Chapter 3 opposes “reparative justice” to its retributive conception. Mark Canuel examines queer theory and cosmopolitan analysis, two modes of critical analysis which he takes to depend on the logic of beauty, and which both view some “attitudes and practices as politically or socially valuable” [73]. He then passes on to the study of Coleridge’s conversation poems, which “make an effort to adopt a reparative vantage point toward others that insists on a rebuilt and strengthened sense of obligation” [83]. In “To Charles Lloyd, on his Proposing to Domesticate with the Author”, “The Nightingale” or “Frost at Midnight”, vibrant argument is an ideal linked with religious dissent. “Rather than mapping individuals and communities onto each other, Coleridge reimagines the structure of those relationships” [9].

Biopolitics, as the interpenetration of law and the body, is the subject of Chapter 4. In his study of the Declaration of the Rights of Man and of the Citizen of 1789, Giorgio Agamben has shown that “all political subjectivity is tied to the formation of the bios – the naturalized, biologized community formed by drawing a boundary of inclusion and exclusion” [95]. The sublime highlights dissent and disagreement within a general scheme of social cooperation.

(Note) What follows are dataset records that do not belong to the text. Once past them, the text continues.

-- ==== Sys2Proof/Syntax.lean ====
section
/-! DEFINITION. The inputs of the block as syntax: the five registers, the five pipeline states, one constructor of Instr
for each row of spec/opcode_table.json, and the encoded forms (30_encoding.md). -/

namespace Sys2Proof

/-- The five host-addressable registers (10_state.md R21). -/
inductive HostReg where
  | start
  | state
  | rdAddr
  | wrAddr
  | len
deriving DecidableEq, Repr

/-- The enumeration PipelineState (10_state.md R22). -/
inductive PipelineState where
  | idle
  | readBlock
  | compute1
  | compute2
  | writeDigest
deriving DecidableEq, Repr

/-- One constructor per row of the opcode table (R95). An operand the hardware ignores is kept as an operand, so that no
field of a transaction is lost. -/
inductive Instr where
  | nop (addr : Addr) (data : Data)
  | rdStart (data : Data)
  | rdState (data : Data)
  | rdRdAddr (data : Data)
  | rdWrAddr (data : Data)
  | rdLen (data : Data)
  | rdUnmapped (addr : Addr) (data : Data)
  | wrStartGo
  | wrStartOther (data : Data)
  | wrState (data : Data)
  | wrRdAddr (data : Data)
  | wrWrAddr (data : Data)
  | wrLen (data : Data)
  | wrUnmapped (addr : Addr) (data : Data)
  | cmdReserved (addr : Addr) (data : Data)
  | uIdle
  | uReadBlock
  | uCompute1
  | uCompute2
  | uWriteDigest
  | uInvalid (code : BitVec 8)
deriving DecidableEq, Repr

/-- An encoded input for a data port of `dw` bits: the packed transaction {cmd, addr, data} (R83: 34 bits when `dw` is 16;
with a wider port the other fields move up), or a micro-step selector (R80, R87). -/
inductive InputWord (dw : Nat) where
  | ht (word : BitVec (2 + 16 + dw))
  | us (code : BitVec 8)
deriving DecidableEq, Repr

/-- Why a byte string is no input: R80 and R94 leave exactly two lengths, and R83 no bit above bit 33. -/
inductive DecodeError where
  | noSuchLength
  | strayBitsAboveWord
deriving DecidableEq, Repr

/-- One HT row of the opcode table (R95): a word matches when its masked bits are the pattern. -/
structure OpcodeRow where
  mnemonic : String
  pattern  : BitVec 34
  mask     : BitVec 34
deriving DecidableEq, Repr

end Sys2Proof
end

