/-- RunsWithAMarkedStepDoNotEndWell: a run before each kind of marked step. -/
theorem witness_run_before_mark :
    Host.Core.run core 1 { stateAt .idle with pending := [.tick, .host 3#2 0#16 0] } =
        .next { stateAt .idle with pending := [.host 3#2 0#16 0] } ∧
      nextInput { stateAt .idle with pending := [.host 3#2 0#16 0] } = .host 3#2 0#16 0 ∧
      Host.Core.run core 0 (corrupted 9#8 []) = .next (corrupted 9#8 []) ∧
      nextInput (corrupted 9#8 []) = .tick ∧ (corrupted 9#8 []).legal = false := ⟨rfl, rfl, rfl, rfl, by decide⟩

/-- NoRunFromResetFaults: a list without the reserved tag. -/
theorem witness_no_reserved_tag : ∀ (addr : Addr) (data : Data), Input.host 3#2 addr data ∉ [asmGo, .tick, .reset] := by
  simp [asmGo, asmWr, tagWrite]

/-- CanonicalMemoriesThatReadAlikeAreEqual: a canonical memory that lists the last address, whatever the draw. -/
theorem witness_canonical_memory : Memory.wf [(65535, Config.memDraw 65535 + 1)] = true := by
  simp [Memory.wf, Memory.wfFrom, Memory.unlisted]

/-- DecodeOfEncode, EncodeOfDecode, BytesDecodeBack: well-formed terms at the ends of their operands' ranges. -/
theorem witness_well_formed :
    (Instr.rdUnmapped 0xFFFF#16 0xFFFF).wf = true ∧ (Instr.wrStartOther 0).wf = true ∧ (Instr.uInvalid 5#8).wf = true ∧
      (Instr.uInvalid 255#8).wf = true ∧ (Instr.wrLen 0xFFFFF).wfAt 20 = true ∧ 16 ≤ 20 := by decide

/-- OperationVisitsTheStatesInOrder, BusyReturnsToIdle: the shortest and the longest message. -/
theorem witness_operation_begins :
    (stateAt .readBlock).at .readBlock ∧ (stateAt .readBlock).bytesRead = 0 ∧ (stateAt .readBlock).pending = [] ∧
      blockCount 0 = 1 ∧ blockCount 65535 = 1024 := ⟨rfl, rfl, rfl, by decide, by decide⟩

/-- OperationWritesTheDigestAndReturnsToIdle. -/
theorem witness_operation_triggered :
    ({ stateAt .idle with pending := [asmGo] } : State).isIdle = true ∧
      ({ stateAt .idle with pending := [asmGo] } : State).pending = [.host tagWrite HostReg.start.addr 1] := by decide

/-- BusyReturnsToIdle: an invariant state with nothing pending. -/
theorem witness_invariant_nothing_pending : State.Inv (stateAt .readBlock) ∧ (stateAt .readBlock).pending = [] := by
  refine ⟨?_, rfl⟩
  constructor <;> simp [stateAt, State.reset, State.at, State.legal, PipelineState.code, PipelineState.ofCode, Memory.wf, Memory.wfFrom]

end Sys2Proof.Machine
end

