-- ==== Sys2Proof/Proofs/DecodeStatements.lean ====
section
/-! PROOFS. The statement about the decoder and the opcode table. -/

namespace Sys2Proof.Machine

/-- Settles O43, by the tag, the register that the address decodes to, and for a Write of `start` the data: each row of
the table is then one that matches or one that does not. -/
theorem decodeFollowsTheOpcodeTable : Obligations.DecodeFollowsTheOpcodeTable := by
  intro w
  change _ = some (decodeTransaction (wordCmd 16 w) (wordAddr 16 w) (wordData 16 w)).mnemonic
  simp only [tableRow, htRows_eq, List.find?_cons, tagRow_matches, registerRow_matches, startGoRow_matches]
  rcases transaction_split (wordCmd 16 w) (wordAddr 16 w) (wordData 16 w) with
    ⟨hc, e⟩ | ⟨hc, e⟩ | ⟨hc, e⟩ | ⟨hc, e⟩ <;> rw [e, hc]
  · rfl
  · unfold decodeRead
    cases decodeReg (wordAddr 16 w) with
    | none => rfl
    | some r => cases r <;> rfl
  · unfold decodeWrite
    by_cases hd : wordData 16 w = 1 <;> simp only [hd, and_true, and_false, decide_false]
    all_goals
      cases decodeReg (wordAddr 16 w) with
      | none => rfl
      | some r => cases r <;> rfl
  · rfl

end Sys2Proof.Machine
end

To examine the links between aesthetics, nations, and rights, Canuel turns towards Charlotte Smith’s long poem in blank verse Beachy Head. This posthumous text is all about nationhood, defined as national integrity and enclosure: “the aesthetic mode of the sublime proposes a moral-political stance that involves extension and rebuilding beyond the quandaries of sympathy” [107].

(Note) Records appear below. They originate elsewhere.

-- ==== Sys2Proof/Proofs/MemoryDependence.lean ====
section
/-! SUPPORT. What a memory's form, a block and a host transaction take from the MemoryBus (20_memory.md sections 1 and 6). -/

namespace Sys2Proof.Machine

/-! ### The canonical form -/

/-- The parts of the canonical form of a memory that lists something. -/
theorem Memory.wfFrom_cons {lo b : Nat} {v : Byte} {m : Memory} :
    Memory.wfFrom lo ((b, v) :: m) = true ↔
      lo ≤ b ∧ b < Config.memSize ∧ v ≠ Memory.unlisted b ∧ Memory.wfFrom (b + 1) m = true := by
  simp [Memory.wfFrom, and_assoc]

theorem Memory.get_head (b : Nat) (v : Byte) (m : Memory) : Memory.get ((b, v) :: m) b = v := if_pos rfl

theorem Memory.get_tail {a b : Nat} (h : a ≠ b) (v : Byte) (m : Memory) :
    Memory.get ((b, v) :: m) a = Memory.get m a := if_neg h

/-- A canonical memory lists nothing below where it begins. -/
theorem Memory.get_of_lt {lo a : Nat} {m : Memory} (hm : Memory.wfFrom lo m = true) (ha : a < lo) :
    Memory.get m a = Memory.unlisted a := by
  induction m generalizing lo with
  | nil => rfl
  | cons e m ih =>
    obtain ⟨b, v⟩ := e
    obtain ⟨hlo, -, -, htail⟩ := Memory.wfFrom_cons.mp hm
    rw [Memory.get_tail (by omega)]
    exact ih htail (by omega)

/-- What a canonical memory lists first, no canonical memory that begins later reads as. -/
theorem Memory.get_ne_of_begins_later {lo b : Nat} {v : Byte} {m n : Memory}
    (hm : Memory.wfFrom lo ((b, v) :: m) = true) (hn : Memory.wfFrom (b + 1) n = true) :
    Memory.get ((b, v) :: m) b ≠ Memory.get n b := by
  obtain ⟨-, -, hv, -⟩ := Memory.wfFrom_cons.mp hm
  rw [Memory.get_head, Memory.get_of_lt hn (Nat.lt_succ_self b)]
  exact hv

/-- A canonical memory that lists something later begins later. -/
theorem Memory.wfFrom_of_head_lt {lo b c : Nat} {w : Byte} {n : Memory}
    (hn : Memory.wfFrom lo ((c, w) :: n) = true) (hbc : b < c) : Memory.wfFrom (b + 1) ((c, w) :: n) = true := by
  obtain ⟨-, hrest⟩ := Memory.wfFrom_cons.mp hn
  exact Memory.wfFrom_cons.mpr ⟨hbc, hrest⟩

/-- Canonical memories that read alike list the same, entry by entry: of two first entries the lower one would read
differently in the other memory. -/
theorem Memory.eq_of_get_eq {lo : Nat} {m n : Memory} (hm : Memory.wfFrom lo m = true) (hn : Memory.wfFrom lo n = true)
    (h : ∀ a < Config.memSize, Memory.get m a = Memory.get n a) : m = n := by
  induction m generalizing lo n with
  | nil =>
    cases n with
    | nil => rfl
    | cons f n =>
      obtain ⟨c, w⟩ := f
      obtain ⟨-, hc, -⟩ := Memory.wfFrom_cons.mp hn
      exact absurd (h c hc).symm (Memory.get_ne_of_begins_later hn rfl)
  | cons e m ih =>
    obtain ⟨b, v⟩ := e
    obtain ⟨-, hb, -, hmtail⟩ := Memory.wfFrom_cons.mp hm
    cases n with
    | nil => exact absurd (h b hb) (Memory.get_ne_of_begins_later hm rfl)
    | cons f n =>
      obtain ⟨c, w⟩ := f
      obtain ⟨-, hc, -, hntail⟩ := Memory.wfFrom_cons.mp hn
      rcases Nat.lt_trichotomy b c with hlt | rfl | hlt
      · exact absurd (h b hb) (Memory.get_ne_of_begins_later hm (Memory.wfFrom_of_head_lt hn hlt))
      · have hvw := h b hb
        rw [Memory.get_head, Memory.get_head] at hvw
        rw [hvw, ih hmtail hntail fun a ha => ?_]
        by_cases hab : a = b
        · rw [hab, Memory.get_of_lt hmtail (Nat.lt_succ_self b), Memory.get_of_lt hntail (Nat.lt_succ_self b)]
        · rw [← Memory.get_tail hab v m, ← Memory.get_tail hab w n]
          exact h a ha
      · exact absurd (h c hc).symm (Memory.get_ne_of_begins_later hn (Memory.wfFrom_of_head_lt hm hlt))

/-! ### The block of a ReadBlock -/

theorem packBytes_congr {w n : Nat} {f g : Nat → Byte} (h : ∀ i < n, f i = g i) : packBytes w n f = packBytes w n g := by
  induction n with
  | zero => rfl
  | succ n ih => rw [packBytes, packBytes, ih fun i hi => h i (Nat.lt_succ_of_lt hi), h n (Nat.lt_succ_self n)]

/-- Byte field `i` of a block is its byte `63 - i` in address order (R59). -/
theorem blockAddr_eq_add (base : Addr) {i : Nat} (hi : i < 64) :
    blockAddr base i = base + BitVec.ofNat 16 (63 - i) := by
  have h := blockAddr_rev base (j := 63 - i) (by omega)
  rwa [Nat.sub_sub_self (Nat.le_of_lt_succ hi)] at h

/-- A block depends on its 64 bytes alone (R156). -/
theorem assembleBlock_congr {m n : Memory} {base : Addr}
    (h : ∀ j < 64, m.read (base + BitVec.ofNat 16 j) = n.read (base + BitVec.ofNat 16 j)) :
    assembleBlock m base = assembleBlock n base := by
  refine packBytes_congr fun i hi => ?_
  rw [blockAddr_eq_add base hi]
  exact h (63 - i) (by omega)

/-- Of the block's addresses, byte `j` is that of byte field `63 - j` and of no other. -/
theorem blockAddr_eq_iff (base : Addr) {i j : Nat} (hi : i < 64) (hj : j < 64) :
    blockAddr base i = base + BitVec.ofNat 16 j ↔ i = 63 - j := by
  rw [blockAddr_eq_add base hi, BitVec.add_right_inj, ← BitVec.toNat_inj, BitVec.toNat_ofNat, BitVec.toNat_ofNat]
  omega

/-! ### Host transactions -/

/-- A Write whose effect does not look at the MemoryBus does not either, done or dropped (R55, R109). -/
theorem gatedWrite_ignoresMem {f : State → State} {s t : State} {m : Memory}
    (hf : f { s with mem := m } = { f s with mem := m }) (h : gatedWrite f s = .next t) :
    gatedWrite f { s with mem := m } = .next { t with mem := m } := by
  rw [gatedWrite_eq_next] at h ⊢
  rw [h, hf, State.isIdle, State.isIdle]
  split <;> rfl

theorem decodeWrite_ignoresMem {a : Addr} {d : Data} {s t : State} (m : Memory)
    (h : exec (decodeWrite a d) s = .next t) :
    exec (decodeWrite a d) { s with mem := m } = .next { t with mem := m } := by
  cases hr : decodeReg a with
  | none =>
    rw [decodeWrite_of_unmapped ((decodeReg_none a).mp hr)] at h ⊢
    exact gatedWrite_ignoresMem (f := id) rfl h
  | some r =>
    obtain rfl := addr_of_decodeReg hr
    cases r with
    | start =>
      by_cases hd : d = 1
      · obtain rfl := hd
        exact gatedWrite_ignoresMem (f := armPipeline) rfl h
      · rw [show decodeWrite HostReg.start.addr d = .wrStartOther d from if_neg hd] at h ⊢
        exact gatedWrite_ignoresMem (f := id) rfl h
    | state => exact gatedWrite_ignoresMem (f := id) rfl h
    | rdAddr => exact gatedWrite_ignoresMem (f := fun s => { s with rdAddr := maskToRegister d }) rfl h
    | wrAddr => exact gatedWrite_ignoresMem (f := fun s => { s with wrAddr := maskToRegister d }) rfl h
    | len => exact gatedWrite_ignoresMem (f := fun s => { s with len := maskToRegister d }) rfl h

end Sys2Proof.Machine
end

Surprisingly enough, Chapter 5 considers the rights of animals in the Romantic age, as new individuals can be included within the scope of justice: black slaves, women and other marginal members of society, including non-human members. In “The Mouse’s Petition” (1773), Anna Barbauld assumes an identity among all living things, man having an “angelic” duty of kindness towards the animal, while “the poem also argues for the mouse’s inferiority to the human, just as the human is inferior to the angel” [128]. Sarah Trimmer’s Fabulous Histories (1786) advocate a specific set of duties towards animals. The theory of animal rights is also contaminated by beauty theory: “writers inevitably view the capabilities of animals in terms of their adherence to the logic of beauty, that is, in terms of their anthropomorphic resemblance to humans in their actions and affiliations” [13]. The sublime, however, is present in William Cowper’s depictions of the death of animals: “On a Goldfinch starved to Death in his Cage” (1782) and “On the Death of Mrs. Throckmorton’s Bullfinch” (1789) limit the grief one can feel for dead pets, as opposed to the pity inspired by the fate of slaves. In “Fears in Solitude”, Coleridge insists on the difference between harming humans and harming nonhuman beings. As illustrated by Queen Mab, beauty for Shelley is not based on symmetries and resemblances, but is much closer to the sublime, as a human form which strives to be more than human, to include all living creatures, even plants, since Shelley also advocated vegetarianism. Progress for mankind would mean “a progress toward increasing justice toward all beings” [144].